Tali teorie furono pressoché speculari a quelle adottate dalla Thatcher nel Regno Unito e coerenti con i principi enunciati da Friedman. La decisione di ridurre l’imposizione fiscale si basò sulla Teoria di Laffer (curva di Laffer), secondo cui tale riduzione avrebbe avuto benefici sia sulla crescita economica che sugli stessi introiti fiscali: questo perché un’eccessiva imposizione avrebbe spinto i lavoratori a lavorare di meno, poiché i guadagni sarebbero stati erosi dallo Stato.
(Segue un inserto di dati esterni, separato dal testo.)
/-- SERV (Tables COM-6, SEC-6, END-5). -/
def State.regServ (s : State) (who : Init) (a v : Nat) : State :=
  if a = SERV_ARCCMD then
    let ch := Fin.ofNat 32 (v / 256)
    match v % 4 with
    | 1 => s.andThen (execArchiveRead who ch)
    | 2 => s.andThen (execArchiveWrite who ch)
    | 3 => s.andThen (execTrim who ch)
    | _ => s
  else if a = SERV_NORCMD then
    if v % 4 = 1 then s.andThen (execErase who) else if v % 4 = 2 then s.andThen (execProgram who) else s
  else if a = SPI_DATA then s.spiPut v
  else if a = I2C_STAT then
    let t := s.regPlain who a v
    if bitAt v 2 then t.andThen (execRecovery who) else t
  else s.regPlain who a v

/-- SEC (Table SEC-5). -/
def State.regSec (s : State) (who : Init) (a v : Nat) : State :=
  if a = SEC_CMD then
    match v % 16 with
    | 1 => s.andThen (execHash who)
    | 2 => s.andThen (execVerify who)
    | 3 => s.andThen (execExtend who (Fin.ofNat 8 (v / 256)))
    | 4 => s.andThen (execQuote who (Fin.ofNat 256 (v / 65536)))
    | 5 => s.andThen (execIdproof who)
    | 6 => s.andThen (execConfirm who)
    | 7 => s.andThen (execSetTry who (Fin.ofNat 8 (v / 16)))
    | _ => s.keyed 27 who id
  else s.regPlain who a v

/-- OTP (Table SEC-6). -/
def State.regOtp (s : State) (who : Init) (a v : Nat) : State :=
  if a = OTP_CMD then
    let slot := Fin.ofNat 4 (v / 256)
    let value := Fin.ofNat 128 (v / 65536)
    match v % 8 with
    | 1 => s.andThen (execProgRoot who slot)
    | 2 => s.andThen (execRevoke who slot)
    | 3 => s.andThen (execProgSafety who)
    | 4 => s.andThen (execRbFw who value)
    | 5 => s.andThen (execRbPb who value)
    | _ => s.keyed 28 who id
  else s.regPlain who a v

/-- KEEP (Table KEP-3). -/
def State.regKeep (s : State) (who : Init) (a v : Nat) : State :=
  if a = KEEP_CMD then
    if v % 4 = 2 then s.andThen (execNap who) else if v % 4 = 3 then s.andThen (execDormant who) else s.keyed 29 who id
  else s.regPlain who a v

/-- PLAY (Tables PLB-7, PLB-8). -/
def State.regPlay (s : State) (who : Init) (a v : Nat) : State :=
  if a = PLAY_CMD then
    let f := Fin.ofNat 4 (v / 16)
    match v % 8 with
    | 1 => s.andThen (execLoad who)
    | 2 => s.andThen (execWarmLoad who f)
    | 3 => s.andThen (execSwitch who f)
    | _ => s.keyed 30 who id
  else s.regPlain who a v

/-- PLIC (Table REG-5). -/
def State.regPlic (s : State) (who : Init) (a v : Nat) : State :=
  if 0x101F8000 ≤ a ∧ a % 256 = 4 then s.plicDone ((a - 0x101F8000) / 256) v else s.regPlain who a v

/-- A write of the word `v` to the block register at `a` that reaches its block (R541, R542). -/
def State.regReach (s : State) (who : Init) (a v : Nat) : State :=
  let k := blockOf a
  if a % 0x10000 = 0x3C ∧ k ≠ 31 then s.keyWrite who k v
  else if regRow a = none then s
  else
    match k with
    | 0 => s.regSys who a v
    | 1 => s.regClk who a v
    | 2 => s.regPwrarb who a v
    | 3 => s.regTime who a v
    | 4 => s.regFrame who a v
    | 5 => s.regLec who a v
    | 6 => s.regSupv who a v
    | 7 => s.regSetp who a v
    | 8 => s.regSlk who a v
    | 9 => s.regSar who a v
    | 10 => s.regPwm who a v
    | 11 => s.regVlk who a v
    | 12 => s.regPass who a v
    | 13 => s.regProbe who a v
    | 14 => s.regRef who a v
    | 15 => s.regFio who a v
    | 16 => s.regRpl who a v
    | 17 => s.regMtr who a v
    | 18 => s.regWear who a v
    | 19 => s.regDma who a v
    | 20 => s.regMprot who a v
    | 21 => s.regEth who 0 a v
    | 22 => s.regEth who 1 a v
    | 23 => s.regCan who a v
    | 24 => s.regUart who a v
    | 25 => s.regUsb who a v
    | 26 => s.regServ who a v
    | 27 => s.regSec who a v
    | 28 => s.regOtp who a v
    | 29 => s.regKeep who a v
    | 30 => s.regPlay who a v
    | _ => s.regPlic who a v

/-- An access that does not complete: a bus error to initiator `ini`, recorded with `code`. -/
def State.accessFail (s : State) (code ini a : Nat) (write : Bool) : State :=
  State.faultRec { s with memx := { s.memx with resp := some .busError } } { code := code, ini := ini, addr := a, write := write }

/-- A 4-byte write into the peripheral region: a misaligned one is split into narrower ones, which the row does not allow; one to a
gated block is answered by the stand-in responder (R436, R452, R456). -/
def State.regWrite (s : State) (who : Init) (a v : Nat) : State :=
  if regionOf a ≠ some .periph then s.accessFail fBUSERR who a true
  else if a % 4 ≠ 0 then s.accessFail fWIDTH who a true
  else if bitAt (s.nat CLK_GATED) (blockOf a) then s.accessFail fGATED who a true
  else
    let t := s.regReach who a v
    { t with memx := { t.memx with resp := some (.ok 0) } }

/-- REGISTER_WRITE (R7): a firmware write of `v` to the register at `addr`. -/
def execRegisterWrite (who : Init) (addr : Nat) (v : Word) (s : State) : Out := .next (s.regWrite who addr v.toNat)

end Sys2Proof.Machine
end

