/-- The slot's carrier reaches its next boundary: a period that waits is taken; a carrier that does not run yet starts at BREF with the settings
that wait and PER (R290). -/
def Rx.carrierBoundary (r : Rx) (v : Nat) : Rx :=
  let x := r.slot v
  let start : Option Nat :=
    if x.run then some (x.bnd + perTicks x.per ((x.cfg.map (·.pre)).getD 0))
    else x.pendCfg.map fun p => p.1.bref
  match start with
  | none => r
  | some b =>
    let r0 := { r with rdt := max r.rdt (b * 32), sinceF := r.sinceF + (b * 32 - r.rdt), since1 := r.since1 + (b * 32 - r.rdt) }
    let per := match x.pendPer with | some p => if p.notBefore ≤ b then p.val else x.per | none => x.per
    let pendPer := match x.pendPer with | some p => if p.notBefore ≤ b then none else some p | none => none
    let y := { x with run := true, bnd := b, per := per, pendPer := pendPer }
    let z := match x.run, x.pendCfg with
      | false, some (c, _) => { y with cfg := some c, pendCfg := none, per := max 16 c.per }
      | _, _ => y
    let r1 := (r0.setSlot v z).safeSync
    match z.cfg with
    | some c => if z.ownAt c = b then r1.ownBoundary v b else r1
    | none => r1

/-- The slot's own mid-period point: half a period after its own boundary, in the period that began there (R254). -/
def Rx.midPoint (r : Rx) (v : Nat) : Rx :=
  let x := r.slot v
  match x.cfg with
  | none => r
  | some c =>
    let tm := x.wave.m / 32
    if !x.run || x.ownMid == some tm || x.ownBnd.isNone then r
    else
      let take := match x.pendCmp with
        | some p => !p.withPer && decide (2 ≤ max 1 c.upd ∧ p.notBefore ≤ tm)
        | none => false
      let cmp := if take then (x.pendCmp.map (·.val)).getD x.cmpNow else x.cmpNow
      let w := (waveMid c.wave x.wave (cfOf c.pre cmp)).1
      let r0 := { r with rdt := max r.rdt (tm * 32), sinceF := r.sinceF + (tm * 32 - r.rdt), since1 := r.since1 + (tm * 32 - r.rdt) }
      r0.setSlot v { x with cmpNow := cmp, pendCmp := if take then none else x.pendCmp, ownMid := some tm, wave := w }

/-- RX_UPDATE_POINT (R290, R293, R294): a slot's carrier boundary, own boundary or own mid-period point. -/
def execRxUpdatePoint (k : VlIx) (v : Fin 8) (pt : RxPoint) (s : State) : Out :=
  let r := s.rxAt k
  .next (if !r.powered then s
    else match pt with
      | .carrier => s.setRx k (r.carrierBoundary v)
      | .own =>
        let x := r.slot v
        match x.cfg with
        | some c =>
          let b := x.ownAt c
          if x.run ∧ x.ownBnd ≠ some b then
            s.setRx k (Rx.ownBoundary { r with
              rdt := max r.rdt (b * 32), sinceF := r.sinceF + (b * 32 - r.rdt), since1 := r.since1 + (b * 32 - r.rdt) } v b)
          else s
        | none => s
      | .mid => s.setRx k (r.midPoint v))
Reagan attuò inoltre un forte processo di liberalizzazione con conseguenti scontri sindacali (nel 1981 licenziò 11.000 operatori di volo che chiedevano aumenti minacciando continui scioperi), oltre ad ingenti tagli alla spesa pubblica.
Tale periodo (1981-1989) fu caratterizzato così da una politica economica d’impronta individualista in cui veniva esaltata l’autosufficienza dell’individuo rispetto allo Stato assistenzialista. Gli effetti di tali politiche economiche portarono ad un aumento della produzione industriale e dell’occupazione, che raggiunse i minimi. Al contempo si registrò un aumento del divario tra la borghesia e la classe operaia, con i salari reali che rimasero bassi per molti anni a seguire.
Oggi Reagan e la Thatcher sono considerati in modo negativo da larga parte dell’opinione pubblica, che li vede come coloro che hanno portato alla deregulation selvaggia e che hanno abolito i diritti dei lavoratori. Il loro insegnamento tuttavia è molto chiaro: soltanto con scelte radicali è possibile risollevare un Paese. I risultati ottenuti rispettivamente negli Stati Uniti e nel Regno Unito sono sotto gli occhi di tutti. L’occupazione non deve essere necessariamente garantita con l’assistenzialismo o con un incremento dei dipendenti pubblici (in controtendenza alle recenti ricerche che sembrano dimostrare come il lavoro pubblico sia diventato il più ambito), ma con iniziative volte ad incoraggiare l’attività privata e il libero mercato. Per tale motivo c’è bisogno di meno spesa pubblica, meno burocrazia e anche meno funzionari statali.